The TRPO-optimized airfoil outperforms the NACA 2412 airfoil in terms of lift generation across all tested AoAs. While it experiences slightly higher drag at low AoA, its significant reduction in drag at higher AoA may contribute to improved aerodynamic efficiency, particularly in high-lift scenarios. The NACA 2412 airfoil, in contrast, maintains a more predictable and stable drag profile but does not achieve the same lift augmentation as the optimized airfoil. This suggests that the TRPO-optimized design may be better suited for applications requiring high-lift performance, such as high-angle-of-attack flight regimes, where maintaining lift while minimizing drag is crucial.
(a)
(b)
Figure 3. (a) CL vs. AoA and (b) Cd vs. AoA for NACA 2412 and optimized airfoil
3.2 NACA 0012
Figure 4 presents the original and optimized airfoil profiles, highlighting the modifications introduced by the TRPO agent. A noticeable increase in camber is observed, indicating an adjustment to improve lift generation. This modification is particularly significant for symmetrical airfoils, as it transforms their aerodynamic behavior, potentially improving efficiency at various angles of attack.
(a)
(b)
Figure 4. Comparison between the original and optimized NACA 0012 airfoil
Figure 5(a) and Figure 5(b) depict a comparative analysis of the aerodynamic performance of the NACA 0012 airfoil and a TRPO-optimized airfoil across a range of AoAs. The upper graph represents the variation of CL with AoA, while the lower graph depicts the corresponding Cd trends. A detailed examination of these graphs reveals significant differences in the aerodynamic behavior of the two airfoils.

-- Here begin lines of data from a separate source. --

-- ==== Sys2Proof/Laws/Far.lean ====
section
/-! SUPPORT. Laws of the far paths: where the device looks at a path whose entry is as it was, nothing changes. -/

namespace Sys2Proof.Machine

theorem watchPath_same {s : State} {ctx i : Nat} {e : PathEntry} {p : Path} (he : s.pathOn? ctx i = some e)
    (hp : NMap.get? s.paths (pathKeyAt ctx i) = some p) (h : p.ends = e.endsAt) : s.watchPath ctx i = s := by
  unfold State.watchPath
  rw [he, hp]
  exact if_pos h

theorem watchPath_none {s : State} {ctx i : Nat} (he : s.pathOn? ctx i = none) (hp : NMap.get? s.paths (pathKeyAt ctx i) = none) :
    s.watchPath ctx i = s := by
  unfold State.watchPath
  rw [he, hp]

/-- What the path table says does not depend on what the paths and the gates hold. -/
theorem pathOn?_gates (s : State) (p : NMap Path) (g : NMap Gate) (ctx i : Nat) :
    ({ s with paths := p, gates := g } : State).pathOn? ctx i = s.pathOn? ctx i := rfl

theorem pathsOn_gates (s : State) (p : NMap Path) (g : NMap Gate) (ctx : Nat) :
    ({ s with paths := p, gates := g } : State).pathsOn ctx = s.pathsOn ctx := rfl

theorem farCtxs_gates (s : State) (p : NMap Path) (g : NMap Gate) : ({ s with paths := p, gates := g } : State).farCtxs = s.farCtxs := rfl

/-- Which path carries a device's traffic does not depend on the gates. -/
theorem pathFor_gates (s : State) (g : NMap Gate) (ctx site dev : Nat) :
    ({ s with gates := g } : State).pathFor ctx site dev = s.pathFor ctx site dev := rfl

end Sys2Proof.Machine
end

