section
variable (s : State) (t : Nat) (x : Tile)
@[simp] theorem setTile_pending : (s.setTile t x).pending = s.pending := rfl
@[simp] theorem setTile_now : (s.setTile t x).now = s.now := rfl
@[simp] theorem setTile_draws : (s.setTile t x).draws = s.draws := rfl
@[simp] theorem setTile_regs : (s.setTile t x).regs = s.regs := rfl
@[simp] theorem setTile_staging : (s.setTile t x).staging = s.staging := rfl
@[simp] theorem setTile_frozen : (s.setTile t x).frozen = s.frozen := rfl
@[simp] theorem setTile_adopted : (s.setTile t x).adopted = s.adopted := rfl
@[simp] theorem setTile_mem : (s.setTile t x).mem = s.mem := rfl
@[simp] theorem setTile_host : (s.setTile t x).host = s.host := rfl
@[simp] theorem setTile_store : (s.setTile t x).store = s.store := rfl
@[simp] theorem setTile_poison : (s.setTile t x).poison = s.poison := rfl
@[simp] theorem setTile_cache : (s.setTile t x).cache = s.cache := rfl
@[simp] theorem setTile_wrong : (s.setTile t x).wrong = s.wrong := rfl
@[simp] theorem setTile_cacheHits : (s.setTile t x).cacheHits = s.cacheHits := rfl
@[simp] theorem setTile_cacheMisses : (s.setTile t x).cacheMisses = s.cacheMisses := rfl
@[simp] theorem setTile_unmasked : (s.setTile t x).unmasked = s.unmasked := rfl
@[simp] theorem setTile_vfs : (s.setTile t x).vfs = s.vfs := rfl
@[simp] theorem setTile_sent : (s.setTile t x).sent = s.sent := rfl
@[simp] theorem setTile_bar4Data : (s.setTile t x).bar4Data = s.bar4Data := rfl
@[simp] theorem setTile_bar4Poison : (s.setTile t x).bar4Poison = s.bar4Poison := rfl
@[simp] theorem setTile_limits : (s.setTile t x).limits = s.limits := rfl
@[simp] theorem setTile_began : (s.setTile t x).began = s.began := rfl
@[simp] theorem setTile_queues : (s.setTile t x).queues = s.queues := rfl
@[simp] theorem setTile_served : (s.setTile t x).served = s.served := rfl
@[simp] theorem setTile_rings : (s.setTile t x).rings = s.rings := rfl
@[simp] theorem setTile_programs : (s.setTile t x).programs = s.programs := rfl
@[simp] theorem setTile_resetting : (s.setTile t x).resetting = s.resetting := rfl
@[simp] theorem setTile_launches : (s.setTile t x).launches = s.launches := rfl
@[simp] theorem setTile_transfers : (s.setTile t x).transfers = s.transfers := rfl
@[simp] theorem setTile_nextId : (s.setTile t x).nextId = s.nextId := rfl
@[simp] theorem setTile_colls : (s.setTile t x).colls = s.colls := rfl
@[simp] theorem setTile_arenas : (s.setTile t x).arenas = s.arenas := rfl
@[simp] theorem setTile_plain : (s.setTile t x).plain = s.plain := rfl
@[simp] theorem setTile_stored : (s.setTile t x).stored = s.stored := rfl
@[simp] theorem setTile_ueTimes : (s.setTile t x).ueTimes = s.ueTimes := rfl
@[simp] theorem setTile_ceTimes : (s.setTile t x).ceTimes = s.ceTimes := rfl
@[simp] theorem setTile_slew : (s.setTile t x).slew = s.slew := rfl
@[simp] theorem setTile_ceOwed : (s.setTile t x).ceOwed = s.ceOwed := rfl
@[simp] theorem setTile_steps : (s.setTile t x).steps = s.steps := rfl
@[simp] theorem setTile_engines : (s.setTile t x).engines = s.engines := rfl
@[simp] theorem setTile_croz : (s.setTile t x).croz = s.croz := rfl
@[simp] theorem setTile_crozValid : (s.setTile t x).crozValid = s.crozValid := rfl
@[simp] theorem setTile_memErrs : (s.setTile t x).memErrs = s.memErrs := rfl
@[simp] theorem setTile_ckptDue : (s.setTile t x).ckptDue = s.ckptDue := rfl
@[simp] theorem setTile_ckptImages : (s.setTile t x).ckptImages = s.ckptImages := rfl
@[simp] theorem setTile_quiesce : (s.setTile t x).quiesce = s.quiesce := rfl
@[simp] theorem setTile_objs : (s.setTile t x).objs = s.objs := rfl
@[simp] theorem setTile_nrings : (s.setTile t x).nrings = s.nrings := rfl
@[simp] theorem setTile_synOps : (s.setTile t x).synOps = s.synOps := rfl
@[simp] theorem setTile_cmps : (s.setTile t x).cmps = s.cmps := rfl
@[simp] theorem setTile_copied : (s.setTile t x).copied = s.copied := rfl
@[simp] theorem setTile_copying : (s.setTile t x).copying = s.copying := rfl
@[simp] theorem setTile_pair : (s.setTile t x).pair = s.pair := rfl
@[simp] theorem setTile_rebalances : (s.setTile t x).rebalances = s.rebalances := rfl
@[simp] theorem setTile_xch : (s.setTile t x).xch = s.xch := rfl
@[simp] theorem setTile_paths : (s.setTile t x).paths = s.paths := rfl
@[simp] theorem setTile_gates : (s.setTile t x).gates = s.gates := rfl
@[simp] theorem setTile_loadSeq : (s.setTile t x).loadSeq = s.loadSeq := rfl
@[simp] theorem setTile_keys : (s.setTile t x).keys = s.keys := rfl
@[simp] theorem setTile_failTimes : (s.setTile t x).failTimes = s.failTimes := rfl
@[simp] theorem setTile_ports : (s.setTile t x).ports = s.ports := rfl
@[simp] theorem setTile_inbox : (s.setTile t x).inbox = s.inbox := rfl
@[simp] theorem setTile_posted : (s.setTile t x).posted = s.posted := rfl
@[simp] theorem setTile_slices : (s.setTile t x).slices = s.slices := rfl
@[simp] theorem setTile_calPasses : (s.setTile t x).calPasses = s.calPasses := rfl
@[simp] theorem setTile_moved : (s.setTile t x).moved = s.moved := rfl
@[simp] theorem setTile_linkRuns : (s.setTile t x).linkRuns = s.linkRuns := rfl
@[simp] theorem setTile_power : (s.setTile t x).power = s.power := rfl
@[simp] theorem setTile_request : (s.setTile t x).request = s.request := rfl
@[simp] theorem setTile_response : (s.setTile t x).response = s.response := rfl
@[simp] theorem setTile_serving : (s.setTile t x).serving = s.serving := rfl
@[simp] theorem setTile_answered : (s.setTile t x).answered = s.answered := rfl
@[simp] theorem setTile_firmware : (s.setTile t x).firmware = s.firmware := rfl
@[simp] theorem setTile_secure : (s.setTile t x).secure = s.secure := rfl
@[simp] theorem setTile_tap : (s.setTile t x).tap = s.tap := rfl
@[simp] theorem setTile_slots : (s.setTile t x).slots = s.slots := rfl
@[simp] theorem setTile_boot : (s.setTile t x).boot = s.boot := rfl
@[simp] theorem setTile_flash : (s.setTile t x).flash = s.flash := rfl
end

The TRPO-optimized airfoil consistently exhibits superior lift generation across the entire range of AoAs in comparison to the NACA 0012 airfoil. At negative AoA, both airfoils display negative lift, with the optimized airfoil achieving a more rapid transition to positive values. As AoA increases, the lift coefficient of the TRPO-optimized airfoil rises steeply, reaching a peak at approximately 10 degrees before experiencing a slight decline. In contrast, the NACA 0012 airfoil demonstrates a more gradual increase in lift, with noticeably lower CL values across all AoA. The relatively early saturation in CL for the optimized airfoil suggests that it benefits from an advanced aerodynamic design, likely mitigating flow separation and improving high-lift performance.
The lower graph reveals a stark contrast in the drag characteristics of the two airfoils. The NACA 0012 airfoil maintains a relatively stable Cd, with minor fluctuations and a slight increase at lower AoAs. Beyond an AoA of approximately 6 degrees, Cd remains nearly constant, indicating that the airfoil maintains a steady aerodynamic resistance. The TRPO-optimized airfoil, on the other hand, exhibits markedly different behavior. While its drag coefficient is initially higher at low AoA, it undergoes a sharp decline beyond 4 degrees, reaching significantly negative values at higher AoA. This unusual trend suggests that the optimized airfoil benefits from an advanced pressure distribution that reduces overall drag, potentially employing lift-enhancing mechanisms that counteract aerodynamic resistance.
The TRPO-optimized airfoil demonstrates superior aerodynamic efficiency, achieving substantially higher lift coefficients across all AoA while maintaining remarkably lower drag at elevated angles of attack. This suggests that the optimized design is better suited for applications requiring enhanced lift-to-drag performance, particularly in scenarios where high lift and minimized drag are crucial, such as in high-angle-of-attack maneuvers or energy-efficient flight conditions. In contrast, the NACA 0012 airfoil exhibits a more conventional lift and drag profile, making it less aerodynamically efficient in direct comparison. The substantial improvement in both CL and Cd for the optimized airfoil underscores the effectiveness of the TRPO optimization approach in refining airfoil performance.
(a)
(b)
Figure 5. (a) CL vs. AoA and (b) Cd vs. AoA for NACA 0012 and optimized airfoil
3.3 NACA 0015
Figure 6 displays the original and optimized airfoil profiles, revealing that the TRPO agent has introduced two key modifications: an increase in camber and a reduction in thickness. The increase in camber suggests an effort to enhance lift, while the reduction in thickness may be aimed at minimizing drag. This dual modification reflects an optimization strategy balancing aerodynamic efficiency with structural and performance considerations.
(a)
(b)
Figure 6. Comparison between the original and optimized NACA 0015 airfoil
Figure 7 provides a comparative evaluation of the aerodynamic performance of the NACA 0015 airfoil and a TRPO-optimized airfoil across a spectrum of AoAs. The upper graph shows the variation of CL with AoA, while the lower graph depicts the corresponding Cd trends. The observed aerodynamic characteristics highlight the advantages conferred by the TRPO optimization.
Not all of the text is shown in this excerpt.